В это время на перроне случилась суматоха. Кто-то вскрикнул; совершенно неожиданно гуща народа раздалась, расступаясь перед кем-то. Попутчики Даниэля с любопытством вгляделись в окно, и он невольно последовал их примеру. Его сердце дрогнуло, оборвалось и застыло в поверженной немоте. Чувства разметались, притупились и заледенели. Право, он не имеет к происходящему ни прямого, ни косвенного отношения! Он не знает женщину, которая бежит сломя голову, распихивая тех, кто попадается ей на пути. Простоволосая, бледная, с безумным взглядом — это она вызвала переполох. Взволнованно дыша, Даниэль припал к стеклу, и когда Экла заметила его в окне, когда выкрикнула его имя, он отшатнулся вглубь вагона, точно воришка, застигнутый за совершением кражи. Но было поздно: она узнала его и еще энергичнее устремилась вдогонку за уходящим поездом.

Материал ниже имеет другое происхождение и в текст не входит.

theorem test_lofi_binary32 :
    bytesAfter (exec .lofi (image .binary32 [118, 204, 5, 0])) 0 4 = [156, 209, 35, 0] ∧
      regAfter (exec .lofi (image .binary32 [118, 204, 5, 0])) .prngState = some 0x05391C44 := by decide +kernel

theorem test_lofi_draws_per_pixel :
    bytesAfter (exec .lofi (image .binary64 [100, 150, 200, 255, 0, 0, 0, 9])) 0 8
      = [138, 163, 188, 255, 30, 15, 0, 9] := by decide +kernel

theorem test_vintage :
    bytesAfter (exec .vintage (image .binary64 [100, 150, 200, 9, 0, 0, 0, 0])) 0 8
      = [130, 115, 220, 9, 40, 10, 40, 0] := by decide +kernel

theorem test_cyberpunk_binary32 :
    bytesAfter (exec .cyberpunk (image .binary32 [90, 90, 90, 0, 20, 30, 5, 0])) 0 8 = [86, 81, 116, 0, 0, 27, 0, 0] := by
  decide +kernel

theorem test_cyberpunk_binary64 :
    bytesAfter (exec .cyberpunk (image .binary64 [90, 90, 90, 0])) 0 4 = [87, 81, 115, 0] := by decide +kernel

theorem test_resize_nn_columns :
    bytesAfter (exec .resizeNn (resized 5 1 (sized 3 1 (image .binary32 [1, 1, 1, 1, 2, 2, 2, 2, 3, 3, 3, 3])))) 0x100 20
      = [1, 1, 1, 1, 1, 1, 1, 1, 2, 2, 2, 2, 2, 2, 2, 2, 3, 3, 3, 3] := by decide +kernel

/-- Pixels beyond SRC_LEN are zero (L2.12); HEIGHT = 0 with WIDTH = 2 takes offset 0 for every pixel (R205, C13). -/
theorem test_resize_nn_skips_and_degenerate :
    bytesAfter (exec .resizeNn (resized 2 2 (sized 2 2 (image .binary32 [1, 1, 1, 1, 2, 2, 2, 2])))) 0x100 16
      = [1, 1, 1, 1, 2, 2, 2, 2, 0, 0, 0, 0, 0, 0, 0, 0] ∧
    bytesAfter (exec .resizeNn (resized 2 1 (sized 2 0 (image .binary32 [1, 1, 1, 1, 2, 2, 2, 2])))) 0x100 8
      = [1, 1, 1, 1, 1, 1, 1, 1] := by decide +kernel

theorem test_resize_bilinear :
    regAfter (exec .resizeBilinear (chip .binary32)) .status = some 0x00000206 := by decide +kernel

theorem test_crop_row_stop :
    bytesAfter (exec .crop { resized 2 2 (sized 2 2 (image .binary32 fourPixels)) with
      regs := { (resized 2 2 (sized 2 2 (image .binary32 fourPixels))).regs with startY := 1 } }) 0x100 16
      = [3, 3, 3, 3, 4, 4, 4, 4, 0, 0, 0, 0, 0, 0, 0, 0] := by decide +kernel

theorem test_crop_overrun :
    regAfter (exec .crop { resized 2 1 (sized 2 2 (image .binary32 fourPixels)) with
      regs := { (resized 2 1 (sized 2 2 (image .binary32 fourPixels))).regs with startX := 1 } }) .status
      = some 0x00000806 := by decide +kernel

theorem test_flip_h :
    bytesAfter (exec .flipH (sized 2 2 (image .binary32 fourPixels))) 0x100 16
      = [2, 2, 2, 2, 1, 1, 1, 1, 4, 4, 4, 4, 3, 3, 3, 3] ∧
      regAfter (exec .flipH (sized 2 2 (image .binary32 fourPixels))) .dstLen = some 0x10 := by decide +kernel

theorem test_flip_h_overlap :
    regAfter (exec .flipH { sized 2 2 (image .binary32 fourPixels) with
      regs := { (sized 2 2 (image .binary32 fourPixels)).regs with dstBase := 0x00C } }) .status
      = some 0x00000A06 := by decide +kernel

theorem test_flip_v :
    bytesAfter (exec .flipV (sized 2 2 (image .binary32 fourPixels))) 0x100 16
      = [3, 3, 3, 3, 4, 4, 4, 4, 1, 1, 1, 1, 2, 2, 2, 2] := by decide +kernel

/-- 95_test_vectors.md L2.16: the end of S is not taken mod 2^32. -/
theorem test_source_end_does_not_wrap :
    regAfter (exec .grayscale { chip .binary32 with
      params := { (chip .binary32).params with memBytes := 2 ^ 32 },
      regs := { Regs.reset with srcBase := 0xFFFFFFFC, srcLen := 8 } }) .status = some 0x00000406 := by decide +kernel

/-! ## Registers, STATUS and memory (95_test_vectors.md L2.17) -/

theorem test_host_reads_after_reset :
    [0x00, 0x08, 0x48, 0x0C, 0x4C, 0xFC].map (fun off => answerOf (step (reads off (chip .binary32))))
      = ([0x50495801, 0, 0x00003039, 0, 0, 0] : List Word).map (fun w => some (.reg (lanesOfWord w))) := by
  decide +kernel

theorem test_ctrl_keeps_bit_0 :
    regAfter (step (writes 0x04 0xFFFFFFFF (chip .binary32))) .ctrl = some 0x00000001 := by decide +kernel

theorem test_status_clear_keeps_code :
    regAfter (step (writes 0x08 0xFFFFFFF4 (raiseError .contrastRange (chip .binary32)))) .status
      = some 0x00000502 := by decide +kernel

theorem test_write_while_busy_is_dropped :
    regAfter (step (writes 0x20 5 (running .grayscale (image .binary32 [1, 2, 3, 4])))) .status = some 0x00000009 ∧
      regAfter (step (writes 0x20 5 (running .grayscale (image .binary32 [1, 2, 3, 4])))) .width = some 0 := by
  decide +kernel

theorem test_half_word_access_is_refused :
    step (asks (.host (.regWrite 0x4010 [1, 2])) (chip .binary32)) = .refused .notRegisterAccess := by rfl

theorem test_bits32 :
    bits32 { neg := false, num := 3, den := 10 } = 0x3E99999A ∧
      bits32 { neg := true, num := 3 * 10 ^ 38, den := 1 } = 0xFF61B1E6 := by decide +kernel

/-! ## The fetch names of the host -/

theorem test_first_step_runs_placed_word :
    ([0x01, 0x02, 0x10, 0x11, 0x12, 0x13, 0x14, 0x15, 0x16, 0x17, 0x18, 0x20, 0x22, 0x23, 0x24].all
      (fun w => regAfter (step (State.reset.withFetchWord 32 w)) .status == some 0x00000002)) = true := by
  decide +kernel

/-! ## Witnesses: for each statement with hypotheses, a state and operands that meet them -/

/-- GRAYSCALE in flight on one pixel. -/
def busyGray : State := running .grayscale (image .binary32 [1, 2, 3, 4])

/-- A flip in flight, its image 2 by 2. -/
def busyFlip : State := running .flipH (sized 2 2 (image .binary32 fourPixels))

theorem witness_CommandWordsRoundTrip : Instr.wellFormed .clamp = true ∧ decode 0x00000024 = .ok .flipV := by decide

theorem witness_DecodeRefusesExactlyIllegalWords :
    CommandWord.rsvdIsZero 0x00000100 = false ∧ CommandWord.rsvdIsZero 0x00000025 = true ∧
      CommandWord.opcodeIsAssigned 0x25 = false ∧ CommandWord.opcodeIsAssigned 0x00 = false := by decide

theorem witness_StepRunsDecodedCommand :
    busyGray.phase = .busy ∧ busyGray.coreToMove = true ∧ decode busyGray.cmd = .ok .grayscale ∧
      (asks .core busyGray).coreToMove = true ∧ 0x24 < 2 ^ 32 ∧ decode (BitVec.ofNat 32 0x24) = .ok .flipV := by
  decide +kernel

theorem witness_IllegalWordCompletesIllegalCmd :
    ((chip .binary32).accept 0x80000001).phase = .busy ∧ ((chip .binary32).accept 0x80000001).coreToMove = true ∧
      ((chip .binary32).accept 0x80000001).cmd.extractLsb' 8 24 ≠ 0 ∧
      (∀ i, encode i ≠ (0 : BitVec 24) ++ (((chip .binary32).accept 0x00000025).cmd.setWidth 8 : Byte)) := by
  refine ⟨rfl, rfl, by decide, fun i => ?_⟩
  cases i <;> decide

theorem witness_Clamp8PinsToNearestByte : (-1 : Int) < 0 ∧ (255 : Int) < 256 ∧ (0 : Int) ≤ 255 ∧ (255 : Int) ≤ 255 := by
  decide

/-- With two significant bits 5 lies midway between 4 = 2 * 2 and 6 = 3 * 2. -/
theorem witness_RoundingIsToNearestEven :
    0 < 2 ∧ 0 < 1 ∧ representable 2 6 ∧ 6 ≠ roundRatio 2 5 1 ∧
      |((roundRatio 2 5 1 * 1 : Nat) : Int) - (5 : Nat)| = |((6 * 1 : Nat) : Int) - (5 : Nat)| :=
  ⟨by decide, by decide, ⟨3, 1, by decide, by decide⟩, by decide, by decide⟩

theorem witness_SquareRootIsNearest :
    0 < 3 ∧ representable 3 1 ∧ 1 < roundRoot 3 8 ∧ representable 3 4 ∧ roundRoot 3 8 < 4 :=
  ⟨by decide, ⟨1, 0, by decide, by decide⟩, by decide, ⟨4, 0, by decide, by decide⟩, by decide⟩

theorem witness_ConvIsExactForSmallIntegers :
    |(2 ^ 24 : Int)| ≤ 2 ^ 24 ∧ |(-(2 ^ 24) : Int)| ≤ 2 ^ 24 ∧ |(2 ^ 53 : Int)| ≤ 2 ^ 53 := by decide

theorem witness_TruncateThenClamp :
    255 ≤ 255 ∧ 0 < Fmt.one .binary32 ∧ Fmt.one .binary64 - 1 < Fmt.one .binary64 ∧
      255 * Fmt.one .binary32 ≤ 255 * Fmt.one .binary32 := by decide +kernel

/-- For GrayscaleSetsLuminance, InvertComplementsChannels, InvertTwiceRestores, BrightnessAddsSignedAmount,
SepiaAppliesMatrix, LofiTintsWithSeededNoise, VintageFadesAndLifts and CyberpunkShiftsChannels. -/
theorem witness_plain_filters :
    (image .binary64 [1, 2, 3, 4]).tainted = false ∧
      ([.grayscale, .invert, .brightness, .sepia, .lofi, .vintage, .cyberpunk].all
        (fun i => clear i (image .binary64 [1, 2, 3, 4]) && isFilter i)) = true := by decide +kernel

theorem witness_ContrastScalesAboutMidpoint :
    clear .contrast (amounted 0x000000FF (image .binary64 [1, 2, 3, 4])) = true ∧
      clear .contrast (amounted 0xFFFFFF01 (image .binary32 [1, 2, 3, 4])) = true ∧
      (amounted 0x000000FF (image .binary64 [1, 2, 3, 4])).tainted = false := by decide +kernel

theorem witness_VignetteDarkensByDistance :
    clear .vignette (strengthened 0x7F7FFFFF (sized 2 2 (image .binary32 fourPixels))) = true ∧
      clear .vignette (sized 0 0 (image .binary32 fourPixels)) = true ∧
      (sized 2 2 (image .binary32 fourPixels)).tainted = false ∧ 1 < 2 ∧ 3 = 1 * 2 + 1 := by decide +kernel

theorem witness_FilterStoresOnlyColourBytes :
    isFilter .lofi = true ∧ clear .lofi { image .binary32 [1, 2, 3, 4] with tainted := true } = true ∧
      isFilter .vignette = true ∧ clear .vignette (sized 1 1 (image .binary32 [1, 2, 3, 4])) = true := by decide +kernel

theorem witness_ResizeNnTakesNearestPixel :
    clear .resizeNn (resized 4 4 (sized 2 2 (image .binary32 fourPixels))) = true ∧
      (resized 4 4 (sized 2 2 (image .binary32 fourPixels))).tainted = false ∧
      dstBytes .resizeNn (resized 4 4 (sized 2 2 (image .binary32 fourPixels))) < 2 ^ 32 ∧
      clear .resizeNn (resized 2 1 (sized 2 0 (image .binary32 fourPixels))) = true ∧
      clear .resizeNn (resized 2 1 (sized 0 2 (image .binary32 fourPixels))) = true := by decide +kernel

/-- The one length DST_LEN cannot hold. -/
theorem witness_length_two_pow_32 :
    clear .resizeNn { resized 0x10000 0x4000 (chip .binary32) with
      params := { (chip .binary32).params with memBytes := 2 ^ 32 } } = true ∧
      dstBytes .resizeNn (resized 0x10000 0x4000 (chip .binary32)) = 2 ^ 32 := by decide +kernel

theorem witness_CropCopiesWindow :
    clear .crop (resized 2 1 (sized 2 2 (image .binary32 fourPixels))) = true ∧
      (resized 2 1 (sized 2 2 (image .binary32 fourPixels))).tainted = false ∧
      dstBytes .crop (resized 2 1 (sized 2 2 (image .binary32 fourPixels))) < 2 ^ 32 := by decide +kernel

/-- For FlipHMirrorsColumns and FlipVMirrorsRows. -/
theorem witness_flips :
    clear .flipH (sized 2 2 (image .binary32 fourPixels)) = true ∧
      clear .flipV (sized 2 2 (image .binary32 fourPixels)) = true ∧
      (sized 2 2 (image .binary32 fourPixels)).tainted = false := by decide +kernel

theorem witness_TransformStoresOnlyDestination :
    isTransform .flipV = true ∧ clear .flipV { sized 2 2 (image .binary32 fourPixels) with tainted := true } = true ∧
      dstBytes .flipV (sized 2 2 (image .binary32 fourPixels)) < 2 ^ 32 := by decide +kernel

theorem witness_FlipTwiceRestores :
    clear .flipH (sized 2 2 (image .binary32 fourPixels)) = true ∧
      (nextOf (exec .flipH (sized 2 2 (image .binary32 fourPixels)))).map (fun t =>
        clear .flipH { t with regs := { t.regs with srcBase := 0x100, srcLen := t.dstLen, dstBase := 0x200 } })
        = some true := by decide +kernel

«Я не могу остаться! Мы только погубим друг друга, ничего путного не выйдет из нашей любви!» Вспомнились слова доктора Сормса… Она была ошеломлена, разбита и напугана. Рядом оказался Даниэль. Он проявлял заботу и ласку, был терпелив и кроток; он, гордый осознанием своего влияния, внушил ей ошибочную мысль, что друг без друга они не просуществуют и дня. Именно поэтому Экла впадала в отчаяние, стоило ей намекнуть о разлуке. С момента своей болезни она прилепилась к Даниэлю, словно моллюск — к стенке раковины. Тогда, когда он еще «играл», она давно отказалась от всего напыщенного и фиктивного. Для нее уже не могло быть никакой игры — любовь Эклы превратилась в манию. А мания, как и всякая крайность, отпугивает.
…Она кричала еще и еще. Даниэль окаменел. Больше он не смотрел в окно, но всюду его преследовал ее голос. Он закрадывался в душу мрачной, укоряющей тенью. Поезд набрал скорость, Экла давно уже отстала, отошла в прошлое, но Даниэль слышал до сих пор: «Посмотри на меня! В последний раз! Пожалуйста, Дэни! Посмотри!»
Он так и не посмотрел. Его глаза словно приросли к полу. Даже невежественные попутчики, которые обменивались кривыми ухмылками и отпускали замечания по поводу разразившейся сцены, теперь притихли. Должно быть, исступленная мольба женщины тронула их очерствелые сердца.
Даниэль сидел не шелохнувшись, а когда наконец поднял голову, то заметил, что все смотрят на него: кто с любопытством, кто с осуждением.
— Жестко, — протянул один, передвигая языком папиросу из одного уголка рта в другой.
— Так им, бабам, и надо. Молодчина! Пусть знают, кто в доме хозяин!
Люди принялись галдеть, наперебой обсуждать этот случай. Даниэль ощущал толчки в бок, рассеяно выслушивал вопросы, но, к своему удивлению, не проронил ни звука. Что-то подкатило к горлу, сдавило тело изнутри, словно щупальца спрута. Жгучая боль изливалась из сердца, обжигая слезами глаза.
— Ты что, оглох или не желаешь снизойти до разговора? — недовольно пробурчал докучливый пассажир.
— Оставь его, Рони. Не видишь разве — он плачет.